In the finals, Torres was behind Steffen by .01 seconds! She was just as fast as the swimmer 17 years younger than she was and still faster than Campbell who wasn’t born yet when Torres began her Olympic career in Los Angeles in 1984. Competing against them, Torres showed no sign of age strain.

At the medal awarding, Torres suppressed a tear. It was an emotional moment for her. It was her fifth Olympic, at age 41, and she won a silver. But then, she could have won the gold.

In her website, Dara Torres says: “If I can inspire both women and men in anything it would be that age is just a number, not a death sentence.”

She truly inspires.


`I beat the best of all time’

Coming out of the moviehouse last night, I checked my phone and found three messages from Rianne.
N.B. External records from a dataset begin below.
-- ==== Sys2Proof/Laws/State.lean ====
section
/-! SUPPORT. Each update of the state leaves every other field as it was: one lemma for each field and update, so that no proof
unfolds a record update. -/

namespace Sys2Proof.Machine

/-! ### `State.setGroup` -/

@[simp] theorem State.setGroup_agenda (s : State) (g : Group) : (s.setGroup g).agenda = s.agenda := rfl
@[simp] theorem State.setGroup_tick (s : State) (g : Group) : (s.setGroup g).tick = s.tick := rfl
@[simp] theorem State.setGroup_tickAt (s : State) (g : Group) : (s.setGroup g).tickAt = s.tickAt := rfl
@[simp] theorem State.setGroup_cur (s : State) (g : Group) : (s.setGroup g).cur = s.cur := rfl
@[simp] theorem State.setGroup_clock (s : State) (g : Group) : (s.setGroup g).clock = s.clock := rfl
@[simp] theorem State.setGroup_nextId (s : State) (g : Group) : (s.setGroup g).nextId = s.nextId := rfl
@[simp] theorem State.setGroup_blocks (s : State) (g : Group) : (s.setGroup g).blocks = s.blocks := rfl
@[simp] theorem State.setGroup_patches (s : State) (g : Group) : (s.setGroup g).patches = s.patches := rfl
@[simp] theorem State.setGroup_launches (s : State) (g : Group) : (s.setGroup g).launches = s.launches := rfl
@[simp] theorem State.setGroup_parts (s : State) (g : Group) : (s.setGroup g).parts = s.parts := rfl
@[simp] theorem State.setGroup_eps (s : State) (g : Group) : (s.setGroup g).eps = s.eps := rfl
@[simp] theorem State.setGroup_chains (s : State) (g : Group) : (s.setGroup g).chains = s.chains := rfl
@[simp] theorem State.setGroup_mem (s : State) (g : Group) : (s.setGroup g).mem = s.mem := rfl
@[simp] theorem State.setGroup_co (s : State) (g : Group) : (s.setGroup g).co = s.co := rfl
@[simp] theorem State.setGroup_sb (s : State) (g : Group) : (s.setGroup g).sb = s.sb := rfl
@[simp] theorem State.setGroup_lstore (s : State) (g : Group) : (s.setGroup g).lstore = s.lstore := rfl
@[simp] theorem State.setGroup_live (s : State) (g : Group) : (s.setGroup g).live = s.live := rfl
@[simp] theorem State.setGroup_dirty (s : State) (g : Group) : (s.setGroup g).dirty = s.dirty := rfl
@[simp] theorem State.setGroup_objViews (s : State) (g : Group) : (s.setGroup g).objViews = s.objViews := rfl
@[simp] theorem State.setGroup_objDue (s : State) (g : Group) : (s.setGroup g).objDue = s.objDue := rfl
@[simp] theorem State.setGroup_objLate (s : State) (g : Group) : (s.setGroup g).objLate = s.objLate := rfl
@[simp] theorem State.setGroup_tlb (s : State) (g : Group) : (s.setGroup g).tlb = s.tlb := rfl
@[simp] theorem State.setGroup_faults (s : State) (g : Group) : (s.setGroup g).faults = s.faults := rfl
@[simp] theorem State.setGroup_cmds (s : State) (g : Group) : (s.setGroup g).cmds = s.cmds := rfl
@[simp] theorem State.setGroup_arrays (s : State) (g : Group) : (s.setGroup g).arrays = s.arrays := rfl
@[simp] theorem State.setGroup_ckrel (s : State) (g : Group) : (s.setGroup g).ckrel = s.ckrel := rfl
@[simp] theorem State.setGroup_ckabs (s : State) (g : Group) : (s.setGroup g).ckabs = s.ckabs := rfl
@[simp] theorem State.setGroup_ckfix (s : State) (g : Group) : (s.setGroup g).ckfix = s.ckfix := rfl
@[simp] theorem State.setGroup_transit (s : State) (g : Group) : (s.setGroup g).transit = s.transit := rfl
@[simp] theorem State.setGroup_moves (s : State) (g : Group) : (s.setGroup g).moves = s.moves := rfl
@[simp] theorem State.setGroup_flushes (s : State) (g : Group) : (s.setGroup g).flushes = s.flushes := rfl
@[simp] theorem State.setGroup_flushErrs (s : State) (g : Group) : (s.setGroup g).flushErrs = s.flushErrs := rfl
@[simp] theorem State.setGroup_cacheFloors (s : State) (g : Group) : (s.setGroup g).cacheFloors = s.cacheFloors := rfl
@[simp] theorem State.setGroup_images (s : State) (g : Group) : (s.setGroup g).images = s.images := rfl
@[simp] theorem State.setGroup_parked (s : State) (g : Group) : (s.setGroup g).parked = s.parked := rfl
@[simp] theorem State.setGroup_errs (s : State) (g : Group) : (s.setGroup g).errs = s.errs := rfl
@[simp] theorem State.setGroup_uncorr (s : State) (g : Group) : (s.setGroup g).uncorr = s.uncorr := rfl
@[simp] theorem State.setGroup_coef (s : State) (g : Group) : (s.setGroup g).coef = s.coef := rfl
@[simp] theorem State.setGroup_rakeLen (s : State) (g : Group) : (s.setGroup g).rakeLen = s.rakeLen := rfl
@[simp] theorem State.setGroup_rakeCnt (s : State) (g : Group) : (s.setGroup g).rakeCnt = s.rakeCnt := rfl
@[simp] theorem State.setGroup_rakeAt (s : State) (g : Group) : (s.setGroup g).rakeAt = s.rakeAt := rfl
@[simp] theorem State.setGroup_holes (s : State) (g : Group) : (s.setGroup g).holes = s.holes := rfl
@[simp] theorem State.setGroup_fusedOff (s : State) (g : Group) : (s.setGroup g).fusedOff = s.fusedOff := rfl
@[simp] theorem State.setGroup_mailbox (s : State) (g : Group) : (s.setGroup g).mailbox = s.mailbox := rfl
@[simp] theorem State.setGroup_fw0 (s : State) (g : Group) : (s.setGroup g).fw0 = s.fw0 := rfl
@[simp] theorem State.setGroup_fw1 (s : State) (g : Group) : (s.setGroup g).fw1 = s.fw1 := rfl
@[simp] theorem State.setGroup_fwActive (s : State) (g : Group) : (s.setGroup g).fwActive = s.fwActive := rfl
@[simp] theorem State.setGroup_fwCounter (s : State) (g : Group) : (s.setGroup g).fwCounter = s.fwCounter := rfl
@[simp] theorem State.setGroup_fwPending (s : State) (g : Group) : (s.setGroup g).fwPending = s.fwPending := rfl
@[simp] theorem State.setGroup_capped (s : State) (g : Group) : (s.setGroup g).capped = s.capped := rfl
@[simp] theorem State.setGroup_overWin (s : State) (g : Group) : (s.setGroup g).overWin = s.overWin := rfl
@[simp] theorem State.setGroup_underWin (s : State) (g : Group) : (s.setGroup g).underWin = s.underWin := rfl
@[simp] theorem State.setGroup_pairIn (s : State) (g : Group) : (s.setGroup g).pairIn = s.pairIn := rfl
@[simp] theorem State.setGroup_peerCounts (s : State) (g : Group) : (s.setGroup g).peerCounts = s.peerCounts := rfl
@[simp] theorem State.setGroup_sigs (s : State) (g : Group) : (s.setGroup g).sigs = s.sigs := rfl
@[simp] theorem State.setGroup_irqs (s : State) (g : Group) : (s.setGroup g).irqs = s.irqs := rfl
@[simp] theorem State.setGroup_net (s : State) (g : Group) : (s.setGroup g).net = s.net := rfl
@[simp] theorem State.setGroup_spdm (s : State) (g : Group) : (s.setGroup g).spdm = s.spdm := rfl
@[simp] theorem State.setGroup_powered (s : State) (g : Group) : (s.setGroup g).powered = s.powered := rfl
@[simp] theorem State.setGroup_peerDigest (s : State) (g : Group) : (s.setGroup g).peerDigest = s.peerDigest := rfl

/-! ### `State.modBlock` -/

@[simp] theorem State.modBlock_agenda (s : State) (k : Nat) (f : Block → Block) : (s.modBlock k f).agenda = s.agenda := rfl
@[simp] theorem State.modBlock_tick (s : State) (k : Nat) (f : Block → Block) : (s.modBlock k f).tick = s.tick := rfl
@[simp] theorem State.modBlock_tickAt (s : State) (k : Nat) (f : Block → Block) : (s.modBlock k f).tickAt = s.tickAt := rfl
@[simp] theorem State.modBlock_cur (s : State) (k : Nat) (f : Block → Block) : (s.modBlock k f).cur = s.cur := rfl
@[simp] theorem State.modBlock_clock (s : State) (k : Nat) (f : Block → Block) : (s.modBlock k f).clock = s.clock := rfl
@[simp] theorem State.modBlock_nextId (s : State) (k : Nat) (f : Block → Block) : (s.modBlock k f).nextId = s.nextId := rfl
@[simp] theorem State.modBlock_groups (s : State) (k : Nat) (f : Block → Block) : (s.modBlock k f).groups = s.groups := rfl
@[simp] theorem State.modBlock_patches (s : State) (k : Nat) (f : Block → Block) : (s.modBlock k f).patches = s.patches := rfl
@[simp] theorem State.modBlock_launches (s : State) (k : Nat) (f : Block → Block) : (s.modBlock k f).launches = s.launches := rfl
@[simp] theorem State.modBlock_parts (s : State) (k : Nat) (f : Block → Block) : (s.modBlock k f).parts = s.parts := rfl
@[simp] theorem State.modBlock_eps (s : State) (k : Nat) (f : Block → Block) : (s.modBlock k f).eps = s.eps := rfl
@[simp] theorem State.modBlock_chains (s : State) (k : Nat) (f : Block → Block) : (s.modBlock k f).chains = s.chains := rfl
@[simp] theorem State.modBlock_mem (s : State) (k : Nat) (f : Block → Block) : (s.modBlock k f).mem = s.mem := rfl
@[simp] theorem State.modBlock_co (s : State) (k : Nat) (f : Block → Block) : (s.modBlock k f).co = s.co := rfl
@[simp] theorem State.modBlock_sb (s : State) (k : Nat) (f : Block → Block) : (s.modBlock k f).sb = s.sb := rfl
@[simp] theorem State.modBlock_lstore (s : State) (k : Nat) (f : Block → Block) : (s.modBlock k f).lstore = s.lstore := rfl
@[simp] theorem State.modBlock_live (s : State) (k : Nat) (f : Block → Block) : (s.modBlock k f).live = s.live := rfl
@[simp] theorem State.modBlock_dirty (s : State) (k : Nat) (f : Block → Block) : (s.modBlock k f).dirty = s.dirty := rfl
@[simp] theorem State.modBlock_objViews (s : State) (k : Nat) (f : Block → Block) : (s.modBlock k f).objViews = s.objViews := rfl
@[simp] theorem State.modBlock_objDue (s : State) (k : Nat) (f : Block → Block) : (s.modBlock k f).objDue = s.objDue := rfl
@[simp] theorem State.modBlock_objLate (s : State) (k : Nat) (f : Block → Block) : (s.modBlock k f).objLate = s.objLate := rfl
@[simp] theorem State.modBlock_tlb (s : State) (k : Nat) (f : Block → Block) : (s.modBlock k f).tlb = s.tlb := rfl
@[simp] theorem State.modBlock_faults (s : State) (k : Nat) (f : Block → Block) : (s.modBlock k f).faults = s.faults := rfl
@[simp] theorem State.modBlock_cmds (s : State) (k : Nat) (f : Block → Block) : (s.modBlock k f).cmds = s.cmds := rfl
@[simp] theorem State.modBlock_arrays (s : State) (k : Nat) (f : Block → Block) : (s.modBlock k f).arrays = s.arrays := rfl
@[simp] theorem State.modBlock_ckrel (s : State) (k : Nat) (f : Block → Block) : (s.modBlock k f).ckrel = s.ckrel := rfl
@[simp] theorem State.modBlock_ckabs (s : State) (k : Nat) (f : Block → Block) : (s.modBlock k f).ckabs = s.ckabs := rfl
@[simp] theorem State.modBlock_ckfix (s : State) (k : Nat) (f : Block → Block) : (s.modBlock k f).ckfix = s.ckfix := rfl
@[simp] theorem State.modBlock_transit (s : State) (k : Nat) (f : Block → Block) : (s.modBlock k f).transit = s.transit := rfl
@[simp] theorem State.modBlock_moves (s : State) (k : Nat) (f : Block → Block) : (s.modBlock k f).moves = s.moves := rfl
@[simp] theorem State.modBlock_flushes (s : State) (k : Nat) (f : Block → Block) : (s.modBlock k f).flushes = s.flushes := rfl
@[simp] theorem State.modBlock_flushErrs (s : State) (k : Nat) (f : Block → Block) : (s.modBlock k f).flushErrs = s.flushErrs := rfl
@[simp] theorem State.modBlock_cacheFloors (s : State) (k : Nat) (f : Block → Block) : (s.modBlock k f).cacheFloors = s.cacheFloors := rfl
@[simp] theorem State.modBlock_images (s : State) (k : Nat) (f : Block → Block) : (s.modBlock k f).images = s.images := rfl
@[simp] theorem State.modBlock_parked (s : State) (k : Nat) (f : Block → Block) : (s.modBlock k f).parked = s.parked := rfl
@[simp] theorem State.modBlock_errs (s : State) (k : Nat) (f : Block → Block) : (s.modBlock k f).errs = s.errs := rfl
@[simp] theorem State.modBlock_uncorr (s : State) (k : Nat) (f : Block → Block) : (s.modBlock k f).uncorr = s.uncorr := rfl
@[simp] theorem State.modBlock_coef (s : State) (k : Nat) (f : Block → Block) : (s.modBlock k f).coef = s.coef := rfl
@[simp] theorem State.modBlock_rakeLen (s : State) (k : Nat) (f : Block → Block) : (s.modBlock k f).rakeLen = s.rakeLen := rfl
@[simp] theorem State.modBlock_rakeCnt (s : State) (k : Nat) (f : Block → Block) : (s.modBlock k f).rakeCnt = s.rakeCnt := rfl
@[simp] theorem State.modBlock_rakeAt (s : State) (k : Nat) (f : Block → Block) : (s.modBlock k f).rakeAt = s.rakeAt := rfl
@[simp] theorem State.modBlock_holes (s : State) (k : Nat) (f : Block → Block) : (s.modBlock k f).holes = s.holes := rfl
@[simp] theorem State.modBlock_fusedOff (s : State) (k : Nat) (f : Block → Block) : (s.modBlock k f).fusedOff = s.fusedOff := rfl
@[simp] theorem State.modBlock_mailbox (s : State) (k : Nat) (f : Block → Block) : (s.modBlock k f).mailbox = s.mailbox := rfl
@[simp] theorem State.modBlock_fw0 (s : State) (k : Nat) (f : Block → Block) : (s.modBlock k f).fw0 = s.fw0 := rfl
@[simp] theorem State.modBlock_fw1 (s : State) (k : Nat) (f : Block → Block) : (s.modBlock k f).fw1 = s.fw1 := rfl
@[simp] theorem State.modBlock_fwActive (s : State) (k : Nat) (f : Block → Block) : (s.modBlock k f).fwActive = s.fwActive := rfl
@[simp] theorem State.modBlock_fwCounter (s : State) (k : Nat) (f : Block → Block) : (s.modBlock k f).fwCounter = s.fwCounter := rfl
@[simp] theorem State.modBlock_fwPending (s : State) (k : Nat) (f : Block → Block) : (s.modBlock k f).fwPending = s.fwPending := rfl
@[simp] theorem State.modBlock_capped (s : State) (k : Nat) (f : Block → Block) : (s.modBlock k f).capped = s.capped := rfl
@[simp] theorem State.modBlock_overWin (s : State) (k : Nat) (f : Block → Block) : (s.modBlock k f).overWin = s.overWin := rfl
@[simp] theorem State.modBlock_underWin (s : State) (k : Nat) (f : Block → Block) : (s.modBlock k f).underWin = s.underWin := rfl
@[simp] theorem State.modBlock_pairIn (s : State) (k : Nat) (f : Block → Block) : (s.modBlock k f).pairIn = s.pairIn := rfl
@[simp] theorem State.modBlock_peerCounts (s : State) (k : Nat) (f : Block → Block) : (s.modBlock k f).peerCounts = s.peerCounts := rfl
@[simp] theorem State.modBlock_sigs (s : State) (k : Nat) (f : Block → Block) : (s.modBlock k f).sigs = s.sigs := rfl
@[simp] theorem State.modBlock_irqs (s : State) (k : Nat) (f : Block → Block) : (s.modBlock k f).irqs = s.irqs := rfl
@[simp] theorem State.modBlock_net (s : State) (k : Nat) (f : Block → Block) : (s.modBlock k f).net = s.net := rfl
@[simp] theorem State.modBlock_spdm (s : State) (k : Nat) (f : Block → Block) : (s.modBlock k f).spdm = s.spdm := rfl
@[simp] theorem State.modBlock_powered (s : State) (k : Nat) (f : Block → Block) : (s.modBlock k f).powered = s.powered := rfl
@[simp] theorem State.modBlock_peerDigest (s : State) (k : Nat) (f : Block → Block) : (s.modBlock k f).peerDigest = s.peerDigest := rfl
8:10 p.m. First set, Blake-Federer, 3-3.

8:24 p.m. Roger lost. First set. Hmp.

9:36 p.m. Lost!!! Waaaaah!

As in 2 sets, lost?

Yep. 6-4, 7-6. Huhuhu.

Sheyts!!! Aaaaaaaargh!

(A minute later.)

What about Nadal-Djokovic matches?

Haven’t started. Nadal vs Melzer, Djokovic vs Monfils later.
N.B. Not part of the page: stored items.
-- ==== Sys2Proof/Laws/PerInstr.lean ====
section
/-! SUPPORT. One lemma for each instruction: its word has the major opcode of the opcode map (R60), and a step of the machine has no
word. -/

namespace Sys2Proof.Laws

open Sys2Proof.Machine

/-- The top byte of a word of fields is its opcode (R41). -/
theorem toWord_opc (r : Raw) : (Raw.toWord r).extractLsb' 88 8 = r.opc := by
  apply BitVec.eq_of_getLsbD_eq
  intro i hi
  simp only [Raw.toWord, BitVec.getLsbD_extractLsb', BitVec.getLsbD_append]
  simp [hi]
  repeat rw [if_neg (by omega)]
  rw [← BitVec.getLsbD_eq_getElem]
  congr 1
  omega

theorem headerWord_opc (h : Header) : (headerWord h).extractLsb' 88 8 = 0xF0#8 := by
  apply BitVec.eq_of_getLsbD_eq
  intro i hi
  simp only [headerWord, BitVec.getLsbD_extractLsb', BitVec.getLsbD_append]
  simp [hi]
  repeat rw [if_neg (by omega)]
  rw [← BitVec.getLsbD_eq_getElem]
  congr 1
  omega

/-- The major opcode of an instruction word (R60); none for a step of the machine. -/
def opcodeOf : Instr → Option (BitVec 8)
  | .clause _ => some 0xF0
  | .reservedOpcode opc _ => some opc
  | .iadd _ _ _ _ _ _ => some 0x01
  | .iaddc _ _ _ _ _ _ => some 0x02
  | .isub _ _ _ _ _ _ => some 0x03
  | .imul _ _ _ _ _ => some 0x04
  | .imulh _ _ _ _ _ => some 0x05
  | .imad _ _ _ _ _ _ => some 0x06
  | .imin _ _ _ _ _ => some 0x07
  | .imax _ _ _ _ _ => some 0x08
  | .iabs _ _ _ _ _ => some 0x09
  | .clmul _ _ _ _ _ _ => some 0x0A
  | .shl _ _ _ _ _ => some 0x10
  | .shr _ _ _ _ _ => some 0x11
  | .sar _ _ _ _ _ => some 0x12
  | .rotl _ _ _ _ _ => some 0x13
  | .blut _ _ _ _ _ _ => some 0x14
  | .and _ _ _ _ _ => some 0x15
  | .or _ _ _ _ _ => some 0x16
  | .xor _ _ _ _ _ => some 0x17
  | .not _ _ _ _ => some 0x18
  | .popc _ _ _ _ => some 0x19
  | .clz _ _ _ _ => some 0x1A
  | .ctz _ _ _ _ => some 0x1B
  | .brev _ _ _ _ => some 0x1C
  | .bswap _ _ _ _ => some 0x1D
  | .bfx _ _ _ _ _ => some 0x1E
  | .bfi _ _ _ _ _ _ => some 0x1F
  | .iset _ _ _ _ _ _ => some 0x20
  | .sel _ _ _ _ _ _ _ => some 0x21
  | .mov _ _ _ _ => some 0x22
  | .movi _ _ _ _ _ => some 0x23
  | .movh _ _ _ _ => some 0x24
  | .lea _ _ _ _ _ _ => some 0x25
  | .bysel _ _ _ _ _ => some 0x26
  | .bra _ _ _ => some 0x30
  | .brx _ _ _ => some 0x31
  | .call _ _ _ => some 0x32
  | .ret _ _ => some 0x33
  | .reconv _ => some 0x34
  | .join _ => some 0x35
  | .loop _ _ _ => some 0x36
  | .fadd _ _ _ _ _ => some 0x40
  | .fmul _ _ _ _ _ => some 0x41
  | .ffma _ _ _ _ _ _ => some 0x42
  | .fmin _ _ _ _ _ => some 0x43
  | .fmax _ _ _ _ _ => some 0x44
  | .fset _ _ _ _ _ _ => some 0x45
  | .fclass _ _ _ _ _ => some 0x46
  | .frnd _ _ _ _ _ => some 0x47
  | .twadd _ _ _ _ _ _ => some 0x48
  | .twmul _ _ _ _ _ _ => some 0x49
  | .twfma _ _ _ _ _ _ _ => some 0x4A
  | .cvt _ _ _ _ _ _ _ => some 0x50
  | .pack _ _ _ _ _ _ _ _ => some 0x51
  | .unpack _ _ _ _ _ => some 0x52
  | .rcp _ _ _ _ => some 0x53
  | .rsq _ _ _ _ => some 0x54
  | .sqrt _ _ _ _ => some 0x55
  | .ex2 _ _ _ _ => some 0x56
  | .lg2 _ _ _ _ => some 0x57
  | .sin _ _ _ _ => some 0x58
  | .cos _ _ _ _ => some 0x59
  | .tanh _ _ _ _ => some 0x5A
  | .shfl _ _ _ _ _ _ _ => some 0x60
  | .vote _ _ _ _ _ _ => some 0x61
  | .redg _ _ _ _ _ => some 0x62
  | .scang _ _ _ _ _ _ => some 0x63
  | .matchLanes _ _ _ _ _ => some 0x64
  | .pset _ _ _ _ _ _ => some 0x65
  | .p2s _ _ _ => some 0x66
  | .s2p _ _ _ _ => some 0x67
  | .ld _ _ _ _ _ _ _ => some 0x80
  | .st _ _ _ _ _ _ _ => some 0x81
  | .lds _ _ _ _ _ _ => some 0x82
  | .sts _ _ _ _ _ _ => some 0x83
  | .ldc _ _ _ _ _ _ => some 0x84
  | .pref _ _ _ _ => some 0x85
  | .atom _ _ _ _ _ _ _ _ _ _ => some 0x86
  | .atoms _ _ _ _ _ _ _ _ _ => some 0x87
  | .red _ _ _ _ _ _ _ _ _ => some 0x88
  | .fence _ _ _ => some 0x89
  | .afence _ _ => some 0x8A
  | .commit _ => some 0x8B
  | .mark _ _ _ _ _ _ => some 0x8C
  | .binit _ _ _ _ _ => some 0x90
  | .barr _ _ _ _ _ => some 0x91
  | .bexp _ _ _ _ _ => some 0x92
  | .bwait _ _ _ _ _ _ _ => some 0x93
  | .btry _ _ _ _ _ _ => some 0x94
  | .binv _ _ _ _ => some 0x95
  | .rinit _ _ _ _ _ => some 0x96
  | .rres _ _ _ _ _ => some 0x97
  | .rpub _ _ _ _ => some 0x98
  | .rwait _ _ _ _ _ => some 0x99
  | .rrel _ _ _ _ => some 0x9A
  | .send _ _ _ _ => some 0xA0
  | .recv _ _ _ _ => some 0xA1
  | .wpull _ _ _ _ => some 0xA2
  | .wpush _ _ => some 0xA3
  | .launch _ _ _ _ => some 0xA4
  | .yld _ => some 0xA5
  | .sleep _ _ => some 0xA6
  | .exit _ => some 0xA7
  | .widx _ _ _ _ _ _ => some 0xA8
  | .scroll _ _ _ _ => some 0xB0
  | .scrollX _ _ _ _ => some 0xB0
  | .scrq _ _ => some 0xB1
  | .scrres _ => some 0xB2
  | .cpy _ _ _ => some 0xB3
  | .cpym _ _ _ => some 0xB4
  | .cpyg _ _ _ => some 0xB5
  | .cpyn _ _ _ => some 0xB6
  | .cpyc _ _ _ => some 0xB7
  | .cpycRst _ _ _ => some 0xB7
  | .cpyq _ _ _ _ => some 0xB8
  | .wload _ _ _ => some 0xC0
  | .mma _ _ _ _ _ => some 0xC1
  | .aload _ _ _ _ _ _ _ => some 0xC2
  | .adrain _ _ _ _ _ _ _ _ _ _ => some 0xC3
  | .azero _ _ => some 0xC4
  | .delta _ _ _ _ _ => some 0xC5
  | .deltaCk _ _ _ => some 0xC5
  | .tsolve _ _ _ _ _ => some 0xC6
  | .dstep _ _ _ _ => some 0xC7
  | .atile _ _ _ => some 0xC8
  | .amerge _ _ _ _ => some 0xC9
  | .kvapp _ _ _ _ _ => some 0xD0
  | .kvmap _ _ _ _ _ => some 0xD1
  | .kvmrg _ _ _ _ => some 0xD2
  | .park _ _ _ => some 0xD3
  | .promo _ _ _ => some 0xD4
  | .tierq _ _ _ _ => some 0xD5
  | .trap _ _ => some 0xE0
  | .rtt _ _ => some 0xE1
  | .rds _ _ _ => some 0xE2
  | .wrs _ _ _ => some 0xE3
  | .nop _ => some 0xE4
  | .bkpt _ _ => some 0xE5
  | .tlbinvVa _ _ _ => some 0xE8
  | .tlbinvTnt _ _ _ => some 0xE8
  | .tlbinvPart _ _ _ => some 0xE8
  | .qctlMap _ _ _ _ => some 0xE9
  | .qctlUnmap _ _ _ _ => some 0xE9
  | .qctlPrio _ _ _ _ => some 0xE9
  | .qctlSusp _ _ _ _ => some 0xE9
  | .qctlResm _ _ _ _ => some 0xE9
  | .qctlState _ _ _ _ => some 0xE9
  | .pctlCfg _ _ _ _ => some 0xEA
  | .pctlIw _ _ _ _ => some 0xEA
  | .pctlStop _ _ _ _ => some 0xEA
  | .pctlReset _ _ _ _ => some 0xEA
  | .pctlGo _ _ _ _ => some 0xEA
  | .ctxsv _ _ _ _ => some 0xEB
  | .ctxld _ _ _ _ => some 0xEC
  | .errrdRd _ _ _ _ => some 0xED
  | .errrdRdclr _ _ _ _ => some 0xED
  | .wdogSet _ _ _ => some 0xEE
  | .enrgBal _ _ _ _ => some 0xEF
  | .enrgCoef _ _ _ _ => some 0xEF
  | .enrgBurst _ _ _ _ => some 0xEF
  | .enrgShare _ _ _ _ => some 0xEF
  | .pathSwap _ _ => none
  | .bwaitTimeout _ => none
  | .launchWaitTimeout _ => none
  | .sleepExpiry _ => none
  | .variableLatencyResult _ _ _ => none
  | .memoryOperationPerform _ _ _ => none
  | .storeBufferDrain _ => none
  | .propagationLevelRaise _ => none
  | .scrollProgress _ _ => none
  | .copyRunGrant _ => none
  | .copyRunLand _ _ => none
  | .engineCommandCompletion _ => none
  | .chainEntryComplete _ => none
  | .arrayCommandExecute _ _ => none
  | .cacheCommandExecute _ _ => none
  | .faultRecordPost _ _ => none
  | .faultInterrupt _ => none
  | .faultResponse _ _ => none
  | .patchPlacement _ => none
  | .evictedGroupReturn _ => none
  | .launchEntryStart _ _ => none
  | .launchCompletion _ => none
  | .stageTick _ => none
  | .balanceTick _ => none
  | .balanceItemArrival _ => none
  | .energyWindow _ => none
  | .throttleTick _ => none
  | .watchdogExpiry _ _ => none
  | .notify _ _ _ => none
  | .queuePendingInterrupt _ => none
  | .slotStarvationInterrupt _ => none
  | .registerWriteOther _ _ _ => none
  | .neltikFrame _ _ _ => none
  | .copyMessageArrival _ _ _ => none
  | .transportAck _ _ _ => none
  | .rateTokenRefill _ => none
  | .sluiceWrite _ _ _ => none
  | .wakePerform _ => none
  | .wakeStageADone _ _ => none
  | .wakeStageBDone _ _ => none
  | .ageingVisit _ _ => none
  | .tierMoveDone _ => none
  | .poolLowInterrupt _ => none
  | .flashCommandCompletion _ _ => none
  | .flashCommandTimeout _ => none
  | .rakePatrol _ _ _ _ => none
  | .hostCxlMemAccess _ _ _ => none
  | .powerGood _ => none
  | .packageReset => none
  | .powerDownRequest => none
  | .powerWindow _ => none
  | .partitionMap _ _ => none
  | .startManager _ _ => none
  | .pair _ _ => none
  | .unpair _ _ => none
  | .pairReset _ _ => none
  | .rakePassLength _ _ => none
  | .telemetry _ _ => none
  | .loadFirmware _ _ => none
  | .identify _ _ => none
  | .mailboxCommandDone => none
  | .pairInputApply _ => none
  | .signatureExchange _ _ => none
  | .pairLinkLost _ => none
  | .getVersion _ => none
  | .getCapabilities _ => none
  | .negotiateAlgorithms _ => none
  | .getDigests _ => none
  | .getCertificate _ => none
  | .challenge _ => none
  | .getMeasurements _ => none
Hokeh. Thanks. Am crying now.

Don’t cry because Roger will need you. Hahaha.


I texted Chinggay: Federer lost to Blake, 4-6 6-7. There goes RF’s Olympic quest.

Since the tennis matches are not shown on the two pay-per-view channels that air the Olympic games, we resort to keeping track of the results on the Beijing Olympics website. Live results are provided but the page has to be refreshed every now and then.

I texted Rianne again: Try refreshing the Beijing Olympics website. The scores might have been erroneous.

Rianne: Hahaha. I have let go. Mike will run the story in sports pages. But I’m still happy because the foto he will use is one of Roger taking off his shirt. Hay!

I texted Mike: Re Federer loss, soften the blow. PLEASE. When I read the story tomorrow, it will feel like my heart is being cut.

Mike: Hehe. OK.

I lost the appetite to have dinner and went to bed just before midnight. At 8:10 a.m. today, I woke up with a barbell-heavy heart. When I read the story in the paper, it did feel like my heart was being cut open without anesthesia.

A few hours later, I sent Federer a message in his website: You remain my champion, Roger.

Aaack! (AFP foto)

His last hope for an Olympic medal will be in the doubles with Stanislas Wawrinka. They have advanced to the quarterfinal round and are to face India’s Leander Paes and Mahesh Bhupati.

James Blake, who was 0-8 to Federer until their Olympic 2008 faceoff, said of his win: “One day I’ll be able to tell my kids and grandkids that I beat the best of all time.”



I feel I am about to develop hemorrhoids from watching the weightlifting events of the Beijing Olympics.

The barbell looks harmless and passive until a burly athlete lifts it with the concentration and will of someone trying to fit into a pair of jeans two sizes smaller.

The weightlifters are the least telegenic athletes, being caught on camera when their faces contort as they snatch or clean and jerk 75-, 94-, 105-, 148-kilo barbells.

Sketch by Josua Cabrera

They source their strength from their legs, back and shoulders. Among athletes, they have the biggest and sturdiest legs, and next to swimmers, have the most developed back and shoulders. Like discus throwers, they are heavy, hard and strong. Heaven forbid if a weightlifter throws another weightlifter at me.

As one weightlifter after another snatches the barbell and holds it above his head, I tense up, cringe and tightly grip the remote control as I feel his strength and the weight of the barbell.

Better to switch channels.

Wait. A news report says a Hungarian weightlifter, Janos Baranyai, couldn’t support the weight of the 148-kilo barbell and bent his forearm backward, causing his elbow to pop out of the socket. Oh my.